(Records to process)
-- ==== Sys2Proof/Machine/ExecEngine.lean ====
section
/-! DEFINITION. Machine/ExecEngine.lean: contexts, lanes, timers, the engine's ports and the calendar instructions (R231–R289, R318, R481, R487). -/

namespace Sys2Proof.Machine

/-! ### Conditions and actions -/

/-- The context has issued its quantum and leaves its lane (R241). -/
def State.quantumEnd (s : State) (c : Fin 64) : State :=
  match (s.ctx c).lane with
  | some n => (s.preempt n).updC c fun x => { x with spent := true }
  | none => s

/-- The result a blocked context waits for can be used, or all work of the activation it ends has completed (R286, R288). -/
def State.resultReady (s : State) (c : Fin 64) : Bool :=
  (s.ctx c).st == .blocked &&
    (match (s.ctx c).wait with | some (.result t) => decide (t ≤ s.now) | some (.ending t) => decide (t ≤ s.now) | _ => false)

/-- The context goes on, or its activation ends (R286, R288). -/
def State.resultTake (s : State) (c : Fin 64) : State :=
  match (s.ctx c).wait with
  | some (.ending _) => s.endAct c
  | _ => s.unblock c

/-- Engine timer n has run out (R239). -/
def State.tmrDue (s : State) (n : Fin 8) : Bool := match s.eng.tmr[n] with | some t => decide (t ≤ s.now) | none => false

/-- The timer triggers its context, and runs on (R239). -/
def State.tmrFire (s : State) (n : Fin 8) : State :=
  match s.eng.tmr[n] with
  | some t =>
    (s.updEng fun e => { e with tmr := e.tmr.set n (some (t + s.fld F.ETMR_PERIOD n * tUs)) }).trigger (s.fld F.ETMR_CTX n) TK.TIMER n.val 0
  | none => s

/-- Lane n has issued nothing for 4,096 ENGCLK cycles with a context on it (R265). -/
def State.laneStuck (s : State) (n : Fin 4) : Bool :=
  s.inService n && (s.lane n).ctx.isSome && decide ((s.lane n).lastIssue + 4096 * tEng ≤ s.now)

/-- The registers of a running context have a parity error (R268, R325). -/
def State.ctxParity (s : State) (c : Fin 64) : State := s.exception c 4 (s.ctx c).pc

/-! ### Contexts and lanes -/

/-- CONTEXT_DISPATCH (R240). -/
def execContextDispatch (dt : Nat) (c : Fin 64) (s : State) : Host.Outcome State Fault Refusal :=
  done ((s.elapse dt).dispatch c)

/-- QUANTUM_EXPIRY (R241). -/
def execQuantumExpiry (dt : Nat) (c : Fin 64) (s : State) : Host.Outcome State Fault Refusal :=
  event dt (fun s => s.quantumDue c) (fun s => s.quantumEnd c) s

/-- BUDGET_EXCEEDED (R243). -/
def execBudgetExceeded (dt : Nat) (c : Fin 64) (s : State) : Host.Outcome State Fault Refusal :=
  event dt (fun s => s.budgetDue c) (fun s => s.budgetAct c) s

/-- SIGNAL_ACCESS_COMPLETE (R246). -/
def execSignalAccessComplete (dt : Nat) (c : Fin 64) (s : State) : Host.Outcome State Fault Refusal :=
  event dt (fun s => s.accessReady c) (fun s => s.accessDone c) s

/-- SIGNAL_ACCESS_TIMEOUT (R247). -/
def execSignalAccessTimeout (dt : Nat) (c : Fin 64) (s : State) : Host.Outcome State Fault Refusal :=
  event dt (fun s => s.accessLate c) (fun s => s.accessDrop c) s

/-- INSTRUCTION_RESULT_READY (R286). -/
def execInstructionResultReady (dt : Nat) (c : Fin 64) (s : State) : Host.Outcome State Fault Refusal :=
  event dt (fun s => s.resultReady c) (fun s => s.resultTake c) s

/-- ETMR_EXPIRY (R239). -/
def execEtmrExpiry (dt : Nat) (n : Fin 8) (s : State) : Host.Outcome State Fault Refusal :=
  event dt (fun s => s.tmrDue n) (fun s => s.tmrFire n) s

/-- DOORBELL (R235). -/
def execDoorbell (dt : Nat) (w : Word) (s : State) : Host.Outcome State Fault Refusal :=
  hostWr dt R.DOORBELL w s

/-- CTX_ENABLE (R233). -/
def execCtxEnable (dt : Nat) (w : Word) (s : State) : Host.Outcome State Fault Refusal :=
  hostWr dt R.CTX_CMD w s

/-- CTX_DISABLE (R234). -/
def execCtxDisable (dt : Nat) (w : Word) (s : State) : Host.Outcome State Fault Refusal :=
  hostWr dt R.CTX_CMD w s

/-- CTX_HALT (R274). -/
def execCtxHalt (dt : Nat) (w : Word) (s : State) : Host.Outcome State Fault Refusal :=
  hostWr dt R.CTX_CMD w s

/-- CTX_RESUME (R275). -/
def execCtxResume (dt : Nat) (w : Word) (s : State) : Host.Outcome State Fault Refusal :=
  hostWr dt R.CTX_CMD w s

/-- CTX_STEP (R275). -/
def execCtxStep (dt : Nat) (w : Word) (s : State) : Host.Outcome State Fault Refusal :=
  hostWr dt R.CTX_CMD w s

/-- CTX_RESTART (R233). -/
def execCtxRestart (dt : Nat) (w : Word) (s : State) : Host.Outcome State Fault Refusal :=
  hostWr dt R.CTX_CMD w s

/-- LANE_PARITY_ERROR (R265). -/
def execLaneParityError (dt : Nat) (n : Fin 4) (s : State) : Host.Outcome State Fault Refusal :=
  event dt (fun s => s.inService n) (fun s => s.laneFault n) s

/-- LANE_ISSUE_TIMEOUT (R265). -/
def execLaneIssueTimeout (dt : Nat) (n : Fin 4) (s : State) : Host.Outcome State Fault Refusal :=
  event dt (fun s => s.laneStuck n) (fun s => s.laneFault n) s

/-- CONTEXT_PARITY_ERROR (R268). -/
def execContextParityError (dt : Nat) (c : Fin 64) (s : State) : Host.Outcome State Fault Refusal :=
  event dt (fun s => (s.ctx c).st == .running) (fun s => s.ctxParity c) s

/-- ILLEGAL_INSTRUCTION (R283). -/
def execIllegalInstruction (dt : Nat) (c : Fin 64) (s : State) : Host.Outcome State Fault Refusal :=
  done ((s.elapse dt).issueIllegal c)

/-- MEMORY_PARITY_ERROR (R364): `mem` is the detail, the memory; no detector delivers 0xFF (R362). -/
def execMemoryParityError (dt : Nat) (mem : BitVec 8) (s : State) : Host.Outcome State Fault Refusal :=
  done ((s.elapse dt).when (decide (mem.toNat ≠ 0xFF)) fun s => s.raise DS.PARITY mem.toNat)

/-! ### Ports of the engine -/

/-- PRG_DATA_WRITE (R271). -/
def execPrgDataWrite (dt : Nat) (w : Word) (s : State) : Host.Outcome State Fault Refusal :=
  hostWr dt R.PRG_DATA w s

/-- TAB_DATA_WRITE (R272). -/
def execTabDataWrite (dt : Nat) (w : Word) (s : State) : Host.Outcome State Fault Refusal :=
  hostWr dt R.TAB_DATA w s

/-- SIG_DATA_WRITE (R272). -/
def execSigDataWrite (dt : Nat) (w : Word) (s : State) : Host.Outcome State Fault Refusal :=
  hostWr dt R.SIG_DATA w s

/-- SIG_DATA_READ (R272). -/
def execSigDataRead (dt : Nat) (s : State) : Host.Outcome State Fault Refusal :=
  done ((s.elapse dt).hostReads R.SIG_DATA false 1)

/-- TRACE_ENABLE (R264). -/
def execTraceEnable (dt : Nat) (w : Word) (s : State) : Host.Outcome State Fault Refusal :=
  hostWr dt R.TRC_CTL w s

/-! ### The action calendar -/

/-- CALI and CALD give the calendar a command of their lane; the context is blocked until its result is there: 64 ENGCLK cycles (R318, R488, log
entry 45). -/
def State.calGive (s : State) (c : Fin 64) (w : Word) (cmd : Nat) (w0 w1 w2 w3 : Word) : State :=
  let j : CalJob := { rank := ((s.ctx c).lane.map (·.val)).getD 0, dest := some (c, iD w), cmd := cmd, w0 := w0, w1 := w1, w2 := w2, w3 := w3 }
  (s.calAsk j).block c (.result (s.now + 64 * tEng))

/-- CAL_INSERT (R481): CAL_CMD, or CALI with the entry in va to va + 3 (R318). -/
def execCalInsert (dt : Nat) (o : CmdOrigin) (s : State) : Host.Outcome State Fault Refusal :=
  match o with
  | .host w => hostWr dt R.CAL_CMD w s
  | .ctx c => instr dt c 0x70 (fun s w _ =>
      s.calGive c w 1 (s.vA c w) (s.vr c (iA w + 1)) (s.vr c (iA w + 2)) (s.vr c (iA w + 3))) s

/-- CAL_REMOVE (R487): CAL_CMD, or CALD with the index in va (R318). -/
def execCalRemove (dt : Nat) (o : CmdOrigin) (s : State) : Host.Outcome State Fault Refusal :=
  match o with
  | .host w => hostWr dt R.CAL_CMD w s
  | .ctx c => instr dt c 0x71 (fun s w _ =>
      s.calGive c w 2 (s.vA c w) 0#32 0#32 0#32) s

/-- CAL_READ (R487). -/
def execCalRead (dt : Nat) (w : Word) (s : State) : Host.Outcome State Fault Refusal :=
  hostWr dt R.CAL_CMD w s

/-- CAL_ENABLE (R486). -/
def execCalEnable (dt : Nat) (w : Word) (s : State) : Host.Outcome State Fault Refusal :=
  hostWr dt R.CAL_CTL w s

/-- CALENDAR_DISPATCH: one entry per SPARCLK cycle (R483). -/
def execCalendarDispatch (dt : Nat) (s : State) : Host.Outcome State Fault Refusal :=
  event dt (fun s => s.calDue.isSome && !s.cyc.cal) (fun s => { s.calDispatch with cyc.cal := true }) s

end Sys2Proof.Machine
end

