-- ==== Sys2Proof/Machine/Step.lean ====
section
/-! DEFINITION. Machine/Step.lean: the command at the front of the queue is carried out. -/

namespace Sys2Proof.Machine

/-- One step: the oldest waiting command is taken and carried out with the rest of the queue; with none waiting the block idles (DESIGN CHOICE, log entry 3). -/
def step (s : State) : Host.Outcome State Fault Refusal :=
  match s.pending with
  | [] => .next s
  | c :: rest => exec c { s with pending := rest }

/-- The command that a table word spells, put in front of the queue; none is spelled. -/
def State.withFetchWord (s : State) (nbits w : Nat) : State :=
  match decodeTableWord nbits w with
  | some c => { s with pending := c :: s.pending }
  | none => s

end Sys2Proof.Machine
end

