/-! ### Network time and the action calendar (ch. 12) -/

/-- R459, R463–R468, R490: a Sync that passes its checks goes on with the link delay and its residence added to its correction, and its first copy gives
its offset θ to the domain whose slave this node is, for the main domain unless the servo is FREE; one of another version or domain, with twoStepFlag, or
at a port whose link delay is not valid, adds to TIME_DROP; a Pdelay_Req waits for its answer with its arrival, and the answer carries the turnaround and
the identity of the port that asked; a Pdelay_Resp to the request sent filters the link delay, valid after 4 exchanges; the Sync of this node leaves on its
lanes as copies of one frame, each with its own port's timestamp.
The readings the rules leave open are the model's: log entries 29, 30. -/
def Obligations.TimeFrames : Prop :=
  ∀ (dt : Nat) (q : Fin 2) (f : TimeFrame) (z s : State), s.canonical → f.hdr.wf = true → (s.port q).st = .up → s.ring.inserted = true →
    let passes (typ : Nat) : Prop := (s.police q 1 typ f.hdr).1 = true
    let stype : Nat := if f.mizzen then 0x10 else 0
    let dom := if f.mizzen then s.fld F.PTP_CFG_DOM_Z else s.fld F.PTP_CFG_DOM_M
    let fresh : Prop := s.ring.first.contains (f.hdr.src.toNat, 1, f.hdr.seq.toNat, f.hdr.cycle.toNat) = false
    let half : Int := tbWrap / 2
    let th := (s.stamp s.now - s.srv.ld[q] - (f.sec.toNat * nsSec + f.ns.toNat * 2 ^ 32) - f.corr.toInt * 2 ^ 16 + half) % (tbWrap : Int) - half
    let dropped (t : State) : Prop := t.sig 0x408 = s.sig 0x408 + 1#32 ∧ t.srv = s.srv ∧ t.tb = s.tb
    (passes stype → f.version = 2#4 → f.twoStep = false → f.dom.toNat = dom → s.srv.ldOk[q] = true → f.hdr.src.toNat ≠ s.node → fresh →
      EventRow dt z s (.syncReceived dt q f) fun t =>
        (f.mizzen = false → s.mrole = 1 → s.srv.st ≠ .free → t.srv.ofs = th ∧ t.srv.mainAt = s.now) ∧
        (f.hdr.hops.toNat + 1 < 63 → ((s.outPort (otherPort q)).val, 0, ({ f with
          hdr := { f.hdr with hops := BitVec.ofNat 6 (f.hdr.hops.toNat + 1) }
          corr := BitVec.ofInt 64 (f.corr.toInt + s.srv.ld[q] / 2 ^ 16 + (s.egress (s.outPort (otherPort q)).val - s.stamp s.now) / 2 ^ 16) } :
            TimeFrame)) ∈ t.srv.sent) ∧
        (f.mizzen = true → s.zrole = 1 → t.srv.mz = ((th, s.now) :: s.srv.mz).take 16)) ∧
    (passes stype → f.version ≠ 2#4 ∨ f.twoStep = true ∨ f.dom.toNat ≠ dom ∨ s.srv.ldOk[q] = false →
      EventRow dt z s (.syncReceived dt q f) fun t => dropped t) ∧
    (passes 2 → EventRow dt z s (.pdelayReqReceived dt q f) fun t =>
      (f.version = 2#4 → f.twoStep = false → t.srv = { s.srv with
        pdAsked := s.srv.pdAsked ++ [⟨q.val, f.seqId.toNat, s.stamp s.now, f.clockId, f.portNo⟩] }) ∧
      (f.version ≠ 2#4 ∨ f.twoStep = true → dropped t)) ∧
    (∀ ago : Nat, passes 3 → EventRow dt z s (.pdelayRespReceived dt q f ago) fun t =>
      (∀ t1, f.version = 2#4 → f.twoStep = false → s.srv.pdReq[q] = some (f.seqId.toNat, t1) →
        let d := (s.stamp (s.now - ago) - t1 - f.corr.toInt * 2 ^ 16) / 2
        t.srv.ld[q] = s.srv.ld[q] + (d - s.srv.ld[q]) / 2 ^ min (s.fld F.PTP_CFG_PD_TC) 8 ∧
        t.srv.ldN[q] = s.srv.ldN[q] + 1 ∧ (t.srv.ldOk[q] = true ↔ 4 ≤ t.srv.ldN[q]) ∧ t.srv.pdReq[q] = none) ∧
      (f.version = 2#4 → f.twoStep = false → (∀ t1, s.srv.pdReq[q] ≠ some (f.seqId.toNat, t1)) → t.srv = s.srv) ∧
      (f.version ≠ 2#4 ∨ f.twoStep = true → dropped t)) ∧
    (∀ (e : PdAsk), (s.port (Fin.ofNat 2 e.port)).st = .up → ∃ x : TimeFrame, (s.answerDelay e).srv.sent = s.srv.sent ++ [(e.port, 3, x)] ∧
      x.corr = BitVec.ofInt 64 ((s.egress e.port - e.t2) / 2 ^ 16) ∧ x.reqClock = e.clock ∧ x.reqPort = e.portNo ∧ x.seqId = BitVec.ofNat 16 e.id) ∧
    (∀ mizzen, (s.sendSync mizzen).srv.sent.length = s.srv.sent.length + s.lanesOut.length ∧
      ∀ x ∈ (s.sendSync mizzen).srv.sent.drop s.srv.sent.length, x.2.1 = 0 ∧ x.2.2.hdr.seq = BitVec.ofNat 8 s.ring.seqs[1] ∧
        x.2.2.seqId = BitVec.ofNat 16 (s.srv.seqIds.toArray.getD (if mizzen then 1 else 0) 0) ∧
        x.2.2.sec = BitVec.ofNat 48 ((s.egress x.1 % (tbWrap : Int)).toNat / nsSec))
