-- ==== Sys2Proof/Laws/State.lean ====
section
/-! SUPPORT. Laws/State.lean: each update of a part of the state, field by field. -/

namespace Sys2Proof.Machine

variable {s : State}

/-! ### advance -/

@[simp] theorem State.advance_pending {dt : Nat} : (s.advance dt).pending = s.pending := rfl
@[simp] theorem State.advance_variant {dt : Nat} : (s.advance dt).variant = s.variant := rfl
@[simp] theorem State.advance_regs {dt : Nat} : (s.advance dt).regs = s.regs := rfl
@[simp] theorem State.advance_deferred {dt : Nat} : (s.advance dt).deferred = s.deferred := rfl
@[simp] theorem State.advance_sigs {dt : Nat} : (s.advance dt).sigs = s.sigs := rfl
@[simp] theorem State.advance_masts {dt : Nat} : (s.advance dt).masts = s.masts := rfl
@[simp] theorem State.advance_bgs {dt : Nat} : (s.advance dt).bgs = s.bgs := rfl
@[simp] theorem State.advance_furl {dt : Nat} : (s.advance dt).furl = s.furl := rfl
@[simp] theorem State.advance_fc {dt : Nat} : (s.advance dt).fc = s.fc := rfl
@[simp] theorem State.advance_eng {dt : Nat} : (s.advance dt).eng = s.eng := rfl
@[simp] theorem State.advance_ring {dt : Nat} : (s.advance dt).ring = s.ring := rfl
@[simp] theorem State.advance_hk {dt : Nat} : (s.advance dt).hk = s.hk := rfl
@[simp] theorem State.advance_srv {dt : Nat} : (s.advance dt).srv = s.srv := rfl
@[simp] theorem State.advance_cal {dt : Nat} : (s.advance dt).cal = s.cal := rfl
@[simp] theorem State.advance_gpio {dt : Nat} : (s.advance dt).gpio = s.gpio := rfl
@[simp] theorem State.advance_host {dt : Nat} : (s.advance dt).host = s.host := rfl
@[simp] theorem State.advance_mem {dt : Nat} : (s.advance dt).mem = s.mem := rfl
@[simp] theorem State.advance_role {dt : Nat} : (s.advance dt).role = s.role := rfl
@[simp] theorem State.advance_store {dt : Nat} : (s.advance dt).store = s.store := rfl
@[simp] theorem State.advance_clk {dt : Nat} : (s.advance dt).clk = s.clk := rfl
@[simp] theorem State.advance_tap {dt : Nat} : (s.advance dt).tap = s.tap := rfl
@[simp] theorem State.advance_cyc {dt : Nat} : (s.advance dt).cyc = s.cyc := rfl
@[simp] theorem State.advance_was {dt : Nat} : (s.advance dt).was = s.was := rfl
(End Records to process)
Activity »
If a line falls between the first line of the entries and the line containing "(s.ctx c).st == .blocked &&", or is one of those two, restate it word for word; leave all other lines out.

Answer space »
-- ==== Sys2Proof/Machine/ExecEngine.lean ====
section
/-! DEFINITION. Machine/ExecEngine.lean: contexts, lanes, timers, the engine's ports and the calendar instructions (R231–R289, R318, R481, R487). -/

namespace Sys2Proof.Machine

/-! ### Conditions and actions -/

/-- The context has issued its quantum and leaves its lane (R241). -/
def State.quantumEnd (s : State) (c : Fin 64) : State :=
  match (s.ctx c).lane with
  | some n => (s.preempt n).updC c fun x => { x with spent := true }
  | none => s

/-- The result a blocked context waits for can be used, or all work of the activation it ends has completed (R286, R288). -/
def State.resultReady (s : State) (c : Fin 64) : Bool :=
  (s.ctx c).st == .blocked &&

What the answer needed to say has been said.